Back on the streets after dumping out cases, we headed to Angel and the streets around City University

amazing old butchers

interesting housing in Rawstorne Street, turns out to be old brewers' buildings

The famous theatre pub

It being the 200th anniversary of Dicken's birth we just had to hunt down the recently discovered house where Dickens lived between the ages of 17 and 20, so we headed over to Fitzrovia.

Armed with a curled up copy of this article (click here to read) cut from last week's paper - we located Cleveland Street - sheltering right below the Post Office Tower.

No - this wasn't where Charlie resided, but loved the idea of sunning on this roof garden with that amazing garden sculpture!!

but this was!  No 22 Cleveland Street, formally known as 10 Norfolk Street, where Dickens had his modest lodgings, just a few doors away from .......


The workhouse that inspired the writing of Oliver Twist


The Cleveland Street workhouse, most recently the Middlesex Hospital, is now under threat of demolition.  This is most certainly the workhouse that inspired Dickens to write Oliver Twist, if you read the article above.   There's also more of our anniversary homage to Dickens in Kent last June - read here

Dicken's lodgings again, 2nd in the row

Leaving here, we availed ourselves of some delicious Portugese custard tarts - just THE most delicious things to have with a coffee and yet we don't get them up in Sheffield.  This was the first little deli we first tasted them at several years ago, and we managed to snaffle the last two on Friday!!  So get yourselves down to Salumeria Dino in Charlotte Place, a little gennel just off Goodge Street.


outside Dino's

further down Charlotte Place, Dino's up on the right and another lovely looking cafe too, closer to this photo on the right.

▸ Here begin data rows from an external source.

-- ==== Sys2Proof/Machine/Events.lean ====
section
/-! DEFINITION. The meanings of the time and panel-line commands. A command sent at a moment at which the spec says its event
cannot occur changes nothing (DESIGN CHOICE, notes/assumptions/2.md). -/

namespace Sys2Proof.Machine

open Sys2Proof

/-! ## Time (R8, R9, R31, R65, R97, R102, R129) -/

/-- R8: while RUNNING the corridor clock advances by one, modulo 2^32, and with it the plan-period timer (R9). -/
def execCorridorClockAdvance (s : State) : Host.Outcome State Fault Refusal :=
  .next (if s.operating = .running then { s with clock := s.clock + 1, planTimer := s.planTimer + 1 } else s)

/-- R9: ageing at every gantry (R31, R32), and a timed run (R65). -/
def State.expirePlanPeriod (s : State) : State :=
  let t := { s with
    planTimer := s.planTimer - s.params.planPeriod
    traffic := s.traffic.map (ageRec s.params.staleLimit) }
  State.transmit (State.endReleased (State.resolve (t.runPlan true none)))

/-- The timer expires every P seconds of the corridor clock (R9). -/
def execPlanPeriodExpiry (s : State) : Host.Outcome State Fault Refusal :=
  .next (if s.operating = .running ∧ s.params.planPeriod ≤ s.planTimer then s.expirePlanPeriod else s)

def execDwellExpiry (id : Nat) (s : State) : Host.Outcome State Fault Refusal := .next (s.expireDwell id)

def execEstablishLimitExpiry (id : Nat) (s : State) : Host.Outcome State Fault Refusal := .next (s.expireEstablish id)

/-- R129: the refresh entries due on a line. -/
def execRefreshDue (line : LineId) (s : State) : Host.Outcome State Fault Refusal :=
  .next (if s.operating = .running then s.refresh line (refreshDueNow s.clock s.params.refreshPeriod) else s)

/-! ## Transactions (R128, R130, R131, R132) -/

def execTransactionStart (line : LineId) (s : State) : Host.Outcome State Fault Refusal := .next (s.startTransaction line)

/-- R130: the request has been sent; the reply window opens. -/
def execRequestSent (line : LineId) (s : State) : Host.Outcome State Fault Refusal := .next (s.advancePhase line .send .wait)

/-- R130: a start bit while the window is open begins the reply. -/
def execReplyBegun (line : LineId) (s : State) : Host.Outcome State Fault Refusal := .next (s.advancePhase line .wait .receive)

/-- R130, R180: the reply's characters have arrived and are judged. -/
def execReplyComplete (line : LineId) (chars : List RxChar) (s : State) : Host.Outcome State Fault Refusal :=
  .next (s.endIn line .receive (fun t panel => judge t panel chars))

/-- R130: a reply that ends short of seven characters is NO_REPLY. -/
def execReplyCharacterTimeout (line : LineId) (s : State) : Host.Outcome State Fault Refusal :=
  .next (s.endIn line .receive (fun _ _ => Judged.noReply))

/-- R130, R132: no reply begins within the window. -/
def execReplyWindowEnd (line : LineId) (s : State) : Host.Outcome State Fault Refusal :=
  .next (s.endIn line .wait (fun _ _ => Judged.noReply))

def execGapEnd (line : LineId) (s : State) : Host.Outcome State Fault Refusal := .next (s.endGap line)

/-! ## Supply (R139, R141) -/

def execSupplyFallLow (line : LineId) (level : Nat) (s : State) : Host.Outcome State Fault Refusal :=
  .next (s.followSense line level)

def execSupplyRiseNormal (line : LineId) (level : Nat) (s : State) : Host.Outcome State Fault Refusal :=
  .next (s.followSense line level)

end Sys2Proof.Machine
end

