/-- R125, R147: the items of a panel's section. A record is held: its line and address, every item of it, its pending entry's
class and position, whether a transaction is in flight for it. None is held: so marked, with the line and address of the map,
and the items that are not there read 0 (notes/assumptions/14.md). Then the desired aspect and cause. -/
def panelItems (s : State) (p : PanelId) (mapped : PanelAddr) : Bytes :=
  (match panelAt s.panels p.gantry p.panel with
  | some r =>
    let line := s.lines.get r.addr.line
    [1] ++ addrBytes r.addr ++ encOpt 3 encAspect r.confirmed
      ++ [r.health.code, byteOf r.failCount, byteOf r.goodCount, if r.degraded then 1 else 0]
      ++ encOpt 1 (fun n => [byteOf n]) r.pixel ++ encOpt 1 (fun b => [b]) r.fault
      ++ encOpt 1 (fun o => [o.code]) r.lastOutcome ++ encClock r.lastTime
      ++ encOpt 2 (fun x => [x.1.cls.code, byteOf (x.2 + 1)])
          (line.queue.zipIdx.find? (fun x => x.1.address == r.addr.address))
      ++ [if line.inFlight.any (fun t => t.address == r.addr.address) then 1 else 0]
  | none => [0] ++ addrBytes mapped ++ List.replicate 22 0)
  ++ desiredItems s p

/-- R86, R107: the whole record of a closure. The order of the duties, which is that of the record, and of the lead panels,
by rising lane, is the model's choice (notes/assumptions/30.md), as is where conditional items stand
(notes/assumptions/14.md). -/
def closureItems (panels : List PanelRec) (c : Closure) : Bytes :=
  [byteOf c.id] ++ encSet 1 c.lanes ++ [byteOf c.first, byteOf c.last, byteOf c.taperCount, byteOf c.requestedCap, byteOf c.cap,
      byteOf c.dwell, c.state.code]
    ++ byteOf c.taper.length :: c.taper.map byteOf ++ encMarks c ++ encClock c.created ++ encOpt 4 encClock c.dwellEntry
    ++ (if c.state = .arrows ∨ c.state = .dwell ∨ c.state = .closed then
          byteOf c.duties.length :: c.duties.flatMap (fun d =>
            [byteOf d.gantry, byteOf d.lane, d.kind.code, if d.settled then 1 else 0])
        else [])
    ++ byteOf c.lanes.length :: c.lanes.flatMap (fun l => encOpt 1 (fun t => [byteOf t])
        (if c.state = .releasing then none else
          (c.taper.filter (fun t => (panelAt panels t l).all (fun r => r.health != .failed))).max?))

/-- R177: the encoding of each type of item: values wider than a byte high byte first, signed ones in two's complement, an
optional item behind its presence byte, a list behind its count, a set as bits. -/
def ItemsEncoded : Prop :=
  (∀ c : Clock, encClock c = twoBytes (c.toNat / 65536) ++ twoBytes c.toNat)
  ∧ (∀ v : Int, -32768 ≤ v → v ≤ 32767 → encS16 v = twoBytes (v % 65536).toNat)
  ∧ (∀ (α : Type) (width : Nat) (enc : α → Bytes) (v : α),
      encOpt width enc none = 0 :: List.replicate width 0 ∧ encOpt width enc (some v) = 1 :: enc v)
  ∧ (∀ (base : Nat) (l : List Nat), (∀ n ∈ l, base ≤ n) →
      ∃ x, encSet base l = [x] ∧ ∀ n, n < 8 → (x.getLsbD n = true ↔ n + base ∈ l))
  ∧ (∀ a : Aspect, encAspect a = [a.bytes.code, a.bytes.speed, a.bytes.legend])
  ∧ ∀ c : Closure, ∃ x, encMarks c = [x] ∧ x.toNat < 16 ∧ x.getLsbD 0 = c.full ∧ x.getLsbD 1 = c.taperBlocked
      ∧ x.getLsbD 2 = c.taperLost ∧ x.getLsbD 3 = c.slow

/-- 10.5: the codes of the enumerations that replies and reports carry. -/
def CodesHold : Prop :=
  [OpState.stopped, .running].map OpState.code = [0, 1]
  ∧ [ResetCause.powerOn, .supplyDip, .resetPin, .hostRequest].map ResetCause.code = [0, 1, 2, 3]
  ∧ [Placement.none, .placed, .merged, .notPlaced].map Placement.code = [0, 1, 2, 3]
  ∧ [EndReason.holdExpired, .cleared, .ownersDisabled, .stopped].map EndReason.code = [0, 1, 2, 3]
  ∧ [ClosureState.requested, .arrows, .dwell, .closed, .releasing].map ClosureState.code = [0, 1, 2, 3, 4]
  ∧ [DutyKind.arrow, .capped, .none].map DutyKind.code = [0, 1, 2]
  ∧ [Health.healthy, .suspect, .failed].map Health.code = [0, 1, 2]
  ∧ [TxOutcome.good, .mismatch, .noReply].map TxOutcome.code = [0, 1, 2]
  ∧ [LineMode.idle, .busy, .gap, .quiesced].map LineMode.code = [0, 1, 2, 3]
  ∧ [Supply.normal, .low].map Supply.code = [0, 1]
  ∧ [LineId.a, .b, .c, .d].map lineCode = [0, 1, 2, 3]
  ∧ (∀ id, [Binding.operator, .closure id, .warning, .congestion, .initial, .maximum].map encBinding =
      [[0], [1, byteOf id], [2], [3], [4], [5]])
  ∧ (∀ id, [Cause.plan, .operator, .warning, .closure id, .failed, .recovered].map encCause =
      [[0], [1], [2], [3, byteOf id], [4], [5]])
  ∧ ∀ p g, [FreezeSource.request, .trigger p g].map encFreezeSource = [[0], [1, byteOf p, byteOf g]]
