/-- R130, R132, R133, R135, R140: a window that closes, a reply that stops short or one that cannot be read is NO_REPLY: a
counted failure, with a retry, that changes nothing the panel has confirmed; while the supply is LOW it is not counted; what
it sets off follows (R134, R138), in the lines too (R111). R125: with no record held for its address the line goes into GAP
and nothing else happens. The model's choices: an end of a transaction that is not in its phase does not occur
(notes/assumptions/2.md); the order of the reports of several closures (notes/assumptions/8.md) and of a closure's duties
(notes/assumptions/30.md); the retry's entry before those of the changed aspects (notes/assumptions/28.md). DEDUCED: a release
is tested once, at the event's end (notes/assumptions/9.md); a closure in DWELL whose taper extends returns to ARROWS at the
first join and may re-enter DWELL (notes/assumptions/12.md). -/
def Obligations.SilentPanelsCountFailures : Prop :=
  ∀ (s : State) (l : LineId) (i : Instr) (phase : Phase) (silent : Nat → Nat → Prop),
    ((i = .replyWindowEnd l ∧ phase = .wait ∧ silent = fun _ _ => True)
      ∨ (i = .replyCharacterTimeout l ∧ phase = .receive ∧ silent = fun _ _ => True)
      ∨ ∃ chars, i = .replyComplete l chars ∧ phase = .receive ∧ silent = fun address panel => Unreadable address panel chars) →
    ((s.lines.get l).inFlight = none → exec i s = .next s)
    ∧ ∀ t, (s.lines.get l).inFlight = some t →
        (t.phase ≠ phase → exec i s = .next s)
        ∧ (t.phase = phase → panelOn s.panels l t.address = none →
            exec i s = .next { s with lines := s.lines.set l { s.lines.get l with mode := .gap, inFlight := none } })
        ∧ (t.phase = phase → ∀ r, panelOn s.panels l t.address = some r →
            silent t.address r.panel.panel →
            ∃ u rs new, Happens i s u rs
              ∧ OutcomeTaken s u l t.address new
              ∧ new = { r with health := new.health, failCount := new.failCount, goodCount := new.goodCount
                               lastOutcome := some .noReply, lastTime := s.clock }
              ∧ ((s.lines.get l).supply = .normal → AfterFailure s.params.failLimit r new)
              ∧ ((s.lines.get l).supply = .low → NotCounted r new)
              ∧ Retried s u l t new ∧ u.history = s.history
              ∧ ∃ setOff, OutcomeReported s r new .noReply setOff rs
                  ∧ OutcomeActs s u l t new .noReply setOff)

/-- R131, R142, R143: LINE_QUIESCE and LINE_RESUME, by the line's state, and the end of the gap; the reply tells the line
state and quiesce pending after the request. A gap's end on a line that is not in GAP changes nothing (the model's choice,
notes/assumptions/2.md). That a request command leaves the receiver in HUNT is the model's choice (notes/assumptions/6.md). -/
def Obligations.LinesQuiesceAndResume : Prop :=
  ∀ (s : State) (tag b : Byte),
    (s.receptive → 3 < b.toNat →
      OnlyAnswers (.lineQuiesce tag [b]) s 0xF0 tag [0x04, 1] ∧ OnlyAnswers (.lineResume tag [b]) s 0xF1 tag [0x04, 1])
    ∧ ∀ l, 
      let line := s.lines.get l
      let becomes := fun (v : Line) => { s with lines := s.lines.set l v }
      let answer := fun (v : Line) => ([0x00, v.mode.code, if v.quiescePending then 1 else 0] : Bytes)
      let quiesced := if line.mode = .idle then { line with mode := .quiesced }
        else if line.mode = .quiesced then line else { line with quiescePending := true }
      let resumed := if line.mode = .quiesced then { line with mode := .idle }
        else if line.mode = .idle then line else { line with quiescePending := false }
      (s.receptive → b.toNat = (match l with
          | .a => 0
          | .b => 1
          | .c => 2
          | .d => 3) →
        Acts (.lineQuiesce tag [b]) s 0xF0 tag (answer quiesced) (becomes quiesced) []
        ∧ Acts (.lineResume tag [b]) s 0xF1 tag (answer resumed) (becomes resumed) [])
      ∧ (line.mode = .gap → exec (.gapEnd l) s = .next (becomes { line with
          mode := if line.quiescePending then .quiesced else .idle, quiescePending := false }))
      ∧ (line.mode ≠ .gap → exec (.gapEnd l) s = .next s)

/-- R139, R141: below 19.0 V a NORMAL line becomes LOW, above 20.5 V a LOW line becomes NORMAL, each with a LINE_STATE report;
when it becomes NORMAL in RUNNING every panel of the line that has no entry and no transaction gets a ROUTINE entry. Between the
levels only the input moves. The levels' resolution (notes/assumptions/5.md), and that the report tells the queue before the
refresh entries join it (notes/assumptions/25.md), are the model's. -/
def Obligations.SupplyCrossesWithHysteresis : Prop :=
  ∀ (s : State) (l : LineId) (level : Nat) (i : Instr), s.nrstLow = false →
    i = .supplyFallLow l level ∨ i = .supplyRiseNormal l level →
    let line := s.lines.get l
    let sensed := { s with sense := s.sense.set l level }
    let report := fun (v : Supply) =>
      Report.lineState s.clock l v line.mode line.quiescePending line.queue.length
    (line.supply = .normal → level < 19000 →
      Happens i s { sensed with lines := s.lines.set l { line with supply := .low } } [report .low])
    ∧ (line.supply = .low → 20500 < level →
        ∃ more : List PendEntry,
          Happens i s { sensed with lines := s.lines.set l { line with supply := .normal, queue := line.queue ++ more } }
            [report .normal]
          ∧ (s.operating = .stopped → more = [])
          ∧ (s.operating = .running → (∀ e ∈ more, e.cls = .routine)
              ∧ more.map (·.address) = ((s.panels.filter (fun r => decide (r.addr.line = l
                  ∧ (∀ e ∈ line.queue, e.address ≠ r.addr.address)
                  ∧ ∀ t, line.inFlight = some t → t.address ≠ r.addr.address))).map (·.addr.address))))
    ∧ ((line.supply = .normal ∧ 19000 ≤ level) ∨ (line.supply = .low ∧ level ≤ 20500) → exec i s = .next sensed)

/-! ## The history capture (R148 to R154) -/

/-- R150 to R153: HISTORY_FREEZE freezes a capture, with the report, and a second one changes nothing; HISTORY_READ tells the
records asked for of a FROZEN capture, oldest first; HISTORY_RESUME empties the capture and sets it CAPTURING. The presence
byte of a previous aspect is the model's (notes/assumptions/14.md). That a request command leaves the receiver in HUNT is the
model's choice (notes/assumptions/6.md). -/
def Obligations.HistoryFreezesReadsAndResumes : Prop :=
  ∀ (s : State) (tag start count : Byte), s.receptive →
    let held := twoBytes s.history.ring.length ++ twoBytes s.history.written
    (s.history.frozen = none →
      Acts (.historyFreeze tag []) s 0xE8 tag ([0x00, 1] ++ encClock s.clock ++ [0] ++ held)
        { s with history := { s.history with frozen := some ⟨s.clock, .request⟩ } }
        [.historyFrozen ⟨s.clock, .request⟩ s.history.ring.length s.history.written]
      ∧ (1 ≤ count.toNat → count.toNat ≤ 8 → OnlyAnswers (.historyRead tag [start, count]) s 0xE9 tag [0x0A]))
    ∧ (∀ f, s.history.frozen = some f →
        OnlyAnswers (.historyFreeze tag []) s 0xE8 tag ([0x00, 0] ++ encClock f.time ++ encFreezeSource f.source ++ held)
        ∧ (1 ≤ count.toNat → count.toNat ≤ 8 →
            let told := ((s.history.ring.zipIdx.drop start.toNat).take count.toNat)
            OnlyAnswers (.historyRead tag [start, count]) s 0xE9 tag
              ([0x00] ++ encClock f.time ++ encFreezeSource f.source ++ held ++ [byteOf told.length]
                ++ told.flatMap (fun x => [byteOf x.2] ++ encClock x.1.time
                    ++ [byteOf x.1.panel.gantry, byteOf x.1.panel.panel] ++ encOpt 3 encAspect x.1.previous
                    ++ encAspect x.1.now ++ encCause x.1.cause ++ [if x.1.good then 0 else 1]))))
    ∧ (¬ (1 ≤ count.toNat ∧ count.toNat ≤ 8) → OnlyAnswers (.historyRead tag [start, count]) s 0xE9 tag [0x04, 2])
    ∧ Acts (.historyResume tag []) s 0xEA tag [0x00] { s with history := ⟨[], 0, none⟩ } []
end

onwards to Soho and a saunter down Mearde Street, after reading about it in a great little London blog I've been following.  Some pics taken around Soho:




and this place looked even more amazing inside, like an Aladdin's cave
then, it being so very cold, we didn't need an excuse for a coffee and another Portugese tart in Bar Italia - imortalised by Jarvis Cocker, listen to Bar Italia on the Different Class album

Bar Italia

Next we got on the number 24 bus at Cambridge Circus:


This has got to be one of the best cheap rides in London.  It was just getting dark by this time and we came round the corner of the National Galleries to a floodlit Trafalgar Square, the Strand to the left and Admiralty Arch to the right (glimpse up the Mall in this the Queen's diamond jubilee year). Then onwards up Whitehall past Horseguards's Parade, the Cenotaph, Downing Street, Big Ben, Westminster Bridge and the Houses of Parliament then rounded the corner and alighted at Westminster Abbey for a cold brisk walk through the Georgian terraces to our Mozart concert at St John's Smith Square by the Morley Chamber Orchestra.


SATURDAY

I have been reading this book below, written in 1917, and chapter one is about William Blake.  Brilliantly written and just fastinating to realise Blake wandered London on foot studiously and barely left the city.  I think I'll have an 'in Blake's footsteps' trip one day and check out all the addresses he lived at mentioned in the book:




and (wow!) I've found the book to read free online here - try Chapter One on Blake - it's brilliant.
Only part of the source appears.